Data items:
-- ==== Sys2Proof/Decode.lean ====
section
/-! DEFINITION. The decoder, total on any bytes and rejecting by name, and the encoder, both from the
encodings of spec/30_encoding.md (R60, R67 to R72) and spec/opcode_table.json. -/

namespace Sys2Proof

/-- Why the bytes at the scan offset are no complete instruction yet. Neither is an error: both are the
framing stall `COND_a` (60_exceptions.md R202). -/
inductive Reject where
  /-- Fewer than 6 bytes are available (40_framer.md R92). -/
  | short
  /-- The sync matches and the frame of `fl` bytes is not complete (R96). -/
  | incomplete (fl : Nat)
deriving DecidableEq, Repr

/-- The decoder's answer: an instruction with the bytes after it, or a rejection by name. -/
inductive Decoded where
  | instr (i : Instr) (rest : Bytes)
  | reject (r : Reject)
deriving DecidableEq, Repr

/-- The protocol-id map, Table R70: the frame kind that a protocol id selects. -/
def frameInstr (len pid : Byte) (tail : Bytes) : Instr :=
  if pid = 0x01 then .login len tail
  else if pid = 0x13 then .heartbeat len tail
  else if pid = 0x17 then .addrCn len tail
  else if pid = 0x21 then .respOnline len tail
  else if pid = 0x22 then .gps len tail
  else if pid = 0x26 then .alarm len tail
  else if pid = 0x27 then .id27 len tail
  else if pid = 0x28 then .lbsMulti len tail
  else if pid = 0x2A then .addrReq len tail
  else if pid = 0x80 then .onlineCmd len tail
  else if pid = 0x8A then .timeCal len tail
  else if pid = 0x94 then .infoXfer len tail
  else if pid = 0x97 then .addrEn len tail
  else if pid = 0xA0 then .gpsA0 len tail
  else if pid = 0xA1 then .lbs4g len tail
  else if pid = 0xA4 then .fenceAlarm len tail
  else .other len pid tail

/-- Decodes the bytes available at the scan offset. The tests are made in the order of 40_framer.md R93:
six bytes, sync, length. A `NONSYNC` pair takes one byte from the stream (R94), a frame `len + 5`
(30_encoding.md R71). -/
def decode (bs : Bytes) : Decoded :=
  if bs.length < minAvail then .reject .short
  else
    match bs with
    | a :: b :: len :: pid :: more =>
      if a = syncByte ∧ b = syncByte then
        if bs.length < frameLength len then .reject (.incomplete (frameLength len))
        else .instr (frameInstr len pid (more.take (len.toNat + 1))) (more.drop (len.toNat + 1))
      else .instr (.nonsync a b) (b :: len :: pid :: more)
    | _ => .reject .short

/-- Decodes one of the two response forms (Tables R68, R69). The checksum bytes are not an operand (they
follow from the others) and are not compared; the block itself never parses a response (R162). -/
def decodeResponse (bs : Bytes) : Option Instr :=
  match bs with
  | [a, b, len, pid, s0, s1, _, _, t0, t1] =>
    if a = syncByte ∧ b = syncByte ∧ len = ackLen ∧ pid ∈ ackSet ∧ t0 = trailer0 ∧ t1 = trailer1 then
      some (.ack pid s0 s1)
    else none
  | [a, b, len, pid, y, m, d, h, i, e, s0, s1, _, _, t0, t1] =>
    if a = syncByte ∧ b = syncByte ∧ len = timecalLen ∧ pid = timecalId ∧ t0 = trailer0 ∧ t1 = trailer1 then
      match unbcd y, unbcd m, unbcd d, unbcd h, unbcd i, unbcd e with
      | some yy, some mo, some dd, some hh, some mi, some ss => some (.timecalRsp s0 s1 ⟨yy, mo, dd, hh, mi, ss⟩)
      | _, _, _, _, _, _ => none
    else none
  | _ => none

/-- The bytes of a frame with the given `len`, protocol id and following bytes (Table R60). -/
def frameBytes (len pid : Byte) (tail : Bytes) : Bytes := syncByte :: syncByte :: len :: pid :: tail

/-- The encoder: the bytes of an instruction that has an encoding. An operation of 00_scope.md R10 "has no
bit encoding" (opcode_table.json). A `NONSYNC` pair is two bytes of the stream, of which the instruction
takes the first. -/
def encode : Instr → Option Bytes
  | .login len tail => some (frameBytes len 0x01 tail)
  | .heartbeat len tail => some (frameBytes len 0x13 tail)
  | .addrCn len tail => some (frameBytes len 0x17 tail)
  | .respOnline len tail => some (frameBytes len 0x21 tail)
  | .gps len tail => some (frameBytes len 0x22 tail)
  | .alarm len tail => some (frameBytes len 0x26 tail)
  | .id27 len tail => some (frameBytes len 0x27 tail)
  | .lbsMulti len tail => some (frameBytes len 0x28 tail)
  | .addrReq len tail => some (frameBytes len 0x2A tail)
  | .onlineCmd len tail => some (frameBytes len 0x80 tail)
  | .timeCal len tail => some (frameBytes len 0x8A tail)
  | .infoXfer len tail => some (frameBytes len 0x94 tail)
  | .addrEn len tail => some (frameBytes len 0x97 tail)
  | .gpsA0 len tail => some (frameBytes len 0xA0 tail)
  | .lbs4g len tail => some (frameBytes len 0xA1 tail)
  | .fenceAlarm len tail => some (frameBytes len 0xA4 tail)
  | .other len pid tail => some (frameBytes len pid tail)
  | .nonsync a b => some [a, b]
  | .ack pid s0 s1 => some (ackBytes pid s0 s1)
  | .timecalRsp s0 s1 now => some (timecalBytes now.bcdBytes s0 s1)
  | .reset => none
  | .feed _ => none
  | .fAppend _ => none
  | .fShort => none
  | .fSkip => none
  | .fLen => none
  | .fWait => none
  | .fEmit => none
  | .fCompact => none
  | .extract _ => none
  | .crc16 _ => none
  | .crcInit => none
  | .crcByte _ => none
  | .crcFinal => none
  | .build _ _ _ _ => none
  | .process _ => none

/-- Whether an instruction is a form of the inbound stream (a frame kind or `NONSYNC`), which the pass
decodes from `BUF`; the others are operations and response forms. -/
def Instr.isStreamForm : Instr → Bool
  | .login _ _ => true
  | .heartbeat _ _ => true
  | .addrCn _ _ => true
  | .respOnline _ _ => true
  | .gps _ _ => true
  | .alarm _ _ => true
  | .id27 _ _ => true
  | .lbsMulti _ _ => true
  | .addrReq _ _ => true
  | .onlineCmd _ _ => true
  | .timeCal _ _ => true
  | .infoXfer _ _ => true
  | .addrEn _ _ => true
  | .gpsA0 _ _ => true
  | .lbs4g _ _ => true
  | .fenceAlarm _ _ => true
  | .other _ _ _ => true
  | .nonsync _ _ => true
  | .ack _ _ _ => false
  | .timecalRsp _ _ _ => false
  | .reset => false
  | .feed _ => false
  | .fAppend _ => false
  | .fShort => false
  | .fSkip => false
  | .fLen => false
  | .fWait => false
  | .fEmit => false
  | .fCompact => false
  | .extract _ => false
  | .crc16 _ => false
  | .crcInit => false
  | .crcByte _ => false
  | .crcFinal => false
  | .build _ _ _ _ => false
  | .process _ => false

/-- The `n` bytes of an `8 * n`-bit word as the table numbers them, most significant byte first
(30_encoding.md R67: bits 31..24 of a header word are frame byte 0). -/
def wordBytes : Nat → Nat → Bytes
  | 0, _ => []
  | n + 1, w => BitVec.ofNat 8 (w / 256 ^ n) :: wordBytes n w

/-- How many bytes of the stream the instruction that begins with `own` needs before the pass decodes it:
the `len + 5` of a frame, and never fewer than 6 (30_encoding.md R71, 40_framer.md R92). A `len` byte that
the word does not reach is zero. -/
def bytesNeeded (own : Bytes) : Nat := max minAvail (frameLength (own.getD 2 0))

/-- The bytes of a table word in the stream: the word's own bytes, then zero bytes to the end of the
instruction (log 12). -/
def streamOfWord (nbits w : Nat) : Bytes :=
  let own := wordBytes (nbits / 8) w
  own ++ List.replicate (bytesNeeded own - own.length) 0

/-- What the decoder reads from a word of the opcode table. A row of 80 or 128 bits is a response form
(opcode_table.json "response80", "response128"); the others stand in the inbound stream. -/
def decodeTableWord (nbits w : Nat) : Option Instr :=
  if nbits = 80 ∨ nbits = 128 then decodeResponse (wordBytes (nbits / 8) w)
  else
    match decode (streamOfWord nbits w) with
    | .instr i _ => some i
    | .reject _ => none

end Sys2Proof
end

---

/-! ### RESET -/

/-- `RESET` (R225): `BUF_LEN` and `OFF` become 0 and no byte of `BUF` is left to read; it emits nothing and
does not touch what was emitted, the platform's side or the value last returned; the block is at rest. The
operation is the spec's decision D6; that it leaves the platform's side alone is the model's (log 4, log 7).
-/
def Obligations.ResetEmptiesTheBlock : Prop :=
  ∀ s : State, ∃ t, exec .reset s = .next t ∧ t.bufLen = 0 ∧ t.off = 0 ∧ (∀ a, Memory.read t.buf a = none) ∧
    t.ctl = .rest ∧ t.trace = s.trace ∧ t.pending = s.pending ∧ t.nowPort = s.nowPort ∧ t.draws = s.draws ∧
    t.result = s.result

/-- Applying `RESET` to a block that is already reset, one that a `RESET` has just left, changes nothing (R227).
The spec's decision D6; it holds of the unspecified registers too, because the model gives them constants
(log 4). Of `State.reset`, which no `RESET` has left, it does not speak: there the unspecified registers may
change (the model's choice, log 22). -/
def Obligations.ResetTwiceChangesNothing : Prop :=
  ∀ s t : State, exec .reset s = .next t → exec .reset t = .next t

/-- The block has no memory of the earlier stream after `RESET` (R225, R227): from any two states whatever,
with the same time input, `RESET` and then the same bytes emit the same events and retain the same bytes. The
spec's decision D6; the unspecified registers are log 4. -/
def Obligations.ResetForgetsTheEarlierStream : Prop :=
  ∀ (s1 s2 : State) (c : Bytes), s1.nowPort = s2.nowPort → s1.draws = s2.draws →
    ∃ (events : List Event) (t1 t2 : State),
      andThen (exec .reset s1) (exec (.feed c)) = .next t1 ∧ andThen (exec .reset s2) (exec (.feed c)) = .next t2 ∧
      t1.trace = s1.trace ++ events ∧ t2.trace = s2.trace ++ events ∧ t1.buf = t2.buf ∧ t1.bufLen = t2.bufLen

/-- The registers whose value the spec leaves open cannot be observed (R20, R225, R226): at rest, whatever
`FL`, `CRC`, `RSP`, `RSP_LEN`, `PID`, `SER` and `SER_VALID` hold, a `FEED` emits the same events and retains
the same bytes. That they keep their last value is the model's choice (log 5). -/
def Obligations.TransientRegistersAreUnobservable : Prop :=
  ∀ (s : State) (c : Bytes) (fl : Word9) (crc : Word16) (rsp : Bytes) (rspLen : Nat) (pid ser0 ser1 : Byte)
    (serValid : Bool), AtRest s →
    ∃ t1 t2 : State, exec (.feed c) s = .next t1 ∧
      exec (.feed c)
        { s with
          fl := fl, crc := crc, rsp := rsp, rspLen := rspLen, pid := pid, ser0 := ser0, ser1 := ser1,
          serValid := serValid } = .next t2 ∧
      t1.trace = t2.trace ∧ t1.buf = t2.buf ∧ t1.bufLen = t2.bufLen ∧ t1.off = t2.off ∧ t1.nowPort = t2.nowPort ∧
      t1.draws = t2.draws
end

* * *

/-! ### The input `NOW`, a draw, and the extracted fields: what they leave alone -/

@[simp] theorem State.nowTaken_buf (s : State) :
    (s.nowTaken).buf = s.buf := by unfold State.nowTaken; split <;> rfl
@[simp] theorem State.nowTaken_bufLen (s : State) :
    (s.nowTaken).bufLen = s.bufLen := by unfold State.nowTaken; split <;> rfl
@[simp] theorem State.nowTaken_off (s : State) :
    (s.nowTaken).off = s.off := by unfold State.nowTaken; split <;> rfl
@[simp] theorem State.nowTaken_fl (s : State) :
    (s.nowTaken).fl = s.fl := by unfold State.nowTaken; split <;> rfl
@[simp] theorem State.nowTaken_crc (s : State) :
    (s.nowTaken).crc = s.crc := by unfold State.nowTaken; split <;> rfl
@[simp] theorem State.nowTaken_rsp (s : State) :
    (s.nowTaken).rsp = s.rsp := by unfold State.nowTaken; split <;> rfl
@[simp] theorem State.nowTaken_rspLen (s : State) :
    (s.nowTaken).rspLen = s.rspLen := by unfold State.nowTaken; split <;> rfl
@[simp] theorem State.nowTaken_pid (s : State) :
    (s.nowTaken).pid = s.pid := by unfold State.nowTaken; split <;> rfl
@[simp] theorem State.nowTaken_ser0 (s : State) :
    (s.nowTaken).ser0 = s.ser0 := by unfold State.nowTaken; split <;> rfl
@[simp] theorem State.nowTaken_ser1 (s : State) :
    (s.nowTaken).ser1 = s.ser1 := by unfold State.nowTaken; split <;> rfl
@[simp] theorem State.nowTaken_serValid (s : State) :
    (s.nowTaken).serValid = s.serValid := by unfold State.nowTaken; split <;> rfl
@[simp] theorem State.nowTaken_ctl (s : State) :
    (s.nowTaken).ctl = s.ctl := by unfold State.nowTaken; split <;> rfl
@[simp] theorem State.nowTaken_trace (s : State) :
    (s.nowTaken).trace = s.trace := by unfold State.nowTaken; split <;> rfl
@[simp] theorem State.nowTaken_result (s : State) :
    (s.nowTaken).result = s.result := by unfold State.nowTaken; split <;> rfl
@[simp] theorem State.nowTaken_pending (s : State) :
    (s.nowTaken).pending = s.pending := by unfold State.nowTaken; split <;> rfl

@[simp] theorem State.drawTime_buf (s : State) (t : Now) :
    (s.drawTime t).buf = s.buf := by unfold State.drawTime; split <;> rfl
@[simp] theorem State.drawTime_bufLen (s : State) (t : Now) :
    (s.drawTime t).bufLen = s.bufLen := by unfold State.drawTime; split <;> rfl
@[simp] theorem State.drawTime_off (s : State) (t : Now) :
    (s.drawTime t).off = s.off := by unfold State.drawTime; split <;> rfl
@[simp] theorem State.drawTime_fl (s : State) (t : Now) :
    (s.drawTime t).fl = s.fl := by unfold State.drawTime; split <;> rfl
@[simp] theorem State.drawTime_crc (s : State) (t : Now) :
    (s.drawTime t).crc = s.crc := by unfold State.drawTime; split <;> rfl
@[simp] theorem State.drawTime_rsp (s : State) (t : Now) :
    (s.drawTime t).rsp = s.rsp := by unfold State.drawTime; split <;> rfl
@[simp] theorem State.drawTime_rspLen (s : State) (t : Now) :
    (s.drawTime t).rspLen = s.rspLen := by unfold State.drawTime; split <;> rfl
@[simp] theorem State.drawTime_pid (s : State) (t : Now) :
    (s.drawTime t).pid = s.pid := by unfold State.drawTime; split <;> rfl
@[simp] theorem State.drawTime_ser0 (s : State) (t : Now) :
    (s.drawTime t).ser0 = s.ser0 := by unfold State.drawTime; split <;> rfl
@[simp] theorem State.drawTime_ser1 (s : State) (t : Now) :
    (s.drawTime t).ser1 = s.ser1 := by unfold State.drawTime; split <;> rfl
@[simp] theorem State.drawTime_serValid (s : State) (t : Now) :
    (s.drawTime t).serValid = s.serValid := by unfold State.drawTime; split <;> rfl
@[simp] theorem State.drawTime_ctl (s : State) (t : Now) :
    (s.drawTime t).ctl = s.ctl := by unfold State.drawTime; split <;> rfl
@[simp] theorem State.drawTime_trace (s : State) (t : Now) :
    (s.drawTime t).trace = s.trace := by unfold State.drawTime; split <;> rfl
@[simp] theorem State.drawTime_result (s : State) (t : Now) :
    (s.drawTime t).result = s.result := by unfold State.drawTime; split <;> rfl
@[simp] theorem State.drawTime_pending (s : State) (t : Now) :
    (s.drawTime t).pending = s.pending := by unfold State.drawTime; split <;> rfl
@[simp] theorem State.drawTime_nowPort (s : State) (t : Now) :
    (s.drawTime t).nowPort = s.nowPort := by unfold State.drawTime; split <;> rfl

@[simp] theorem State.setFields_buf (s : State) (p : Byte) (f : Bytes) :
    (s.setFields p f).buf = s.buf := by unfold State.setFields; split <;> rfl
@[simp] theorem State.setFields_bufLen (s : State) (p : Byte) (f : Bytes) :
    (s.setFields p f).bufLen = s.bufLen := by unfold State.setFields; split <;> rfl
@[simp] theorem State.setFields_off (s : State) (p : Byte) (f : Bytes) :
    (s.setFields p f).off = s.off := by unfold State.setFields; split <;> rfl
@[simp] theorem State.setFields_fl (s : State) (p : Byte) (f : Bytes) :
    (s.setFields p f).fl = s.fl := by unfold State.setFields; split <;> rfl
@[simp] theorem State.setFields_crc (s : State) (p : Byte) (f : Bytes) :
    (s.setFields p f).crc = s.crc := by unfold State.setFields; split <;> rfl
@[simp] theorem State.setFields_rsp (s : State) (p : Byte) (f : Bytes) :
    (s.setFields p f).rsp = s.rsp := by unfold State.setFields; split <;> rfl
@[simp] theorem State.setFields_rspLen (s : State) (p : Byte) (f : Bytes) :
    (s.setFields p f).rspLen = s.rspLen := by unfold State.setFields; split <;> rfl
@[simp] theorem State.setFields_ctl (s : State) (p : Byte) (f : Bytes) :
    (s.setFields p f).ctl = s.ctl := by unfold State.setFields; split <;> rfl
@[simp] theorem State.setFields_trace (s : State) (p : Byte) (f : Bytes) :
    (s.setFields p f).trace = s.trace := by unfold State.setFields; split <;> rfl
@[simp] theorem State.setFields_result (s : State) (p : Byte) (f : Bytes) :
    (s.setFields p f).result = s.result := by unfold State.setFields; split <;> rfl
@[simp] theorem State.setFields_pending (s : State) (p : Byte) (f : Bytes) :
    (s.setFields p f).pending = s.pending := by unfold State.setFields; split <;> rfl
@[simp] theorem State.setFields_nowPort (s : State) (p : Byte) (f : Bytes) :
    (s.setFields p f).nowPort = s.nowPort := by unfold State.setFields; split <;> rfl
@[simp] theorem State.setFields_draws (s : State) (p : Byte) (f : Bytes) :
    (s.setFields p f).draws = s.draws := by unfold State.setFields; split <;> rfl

*WHAT YOU HAVE TO DO*
Using the data above, print exactly the lines from the line that contains "theorem State.setFields_bufLen (s" through the line that contains "theorem State.setFields_off (s", with both included.

*RESPONSE BELOW*
@[simp] theorem State.setFields_bufLen (s : State) (p : Byte) (f : Bytes) :
    (s.setFields p f).bufLen = s.bufLen := by unfold State.setFields; split <;> rfl
@[simp] theorem State.setFields_off (s : State) (p : Byte) (f : Bytes) :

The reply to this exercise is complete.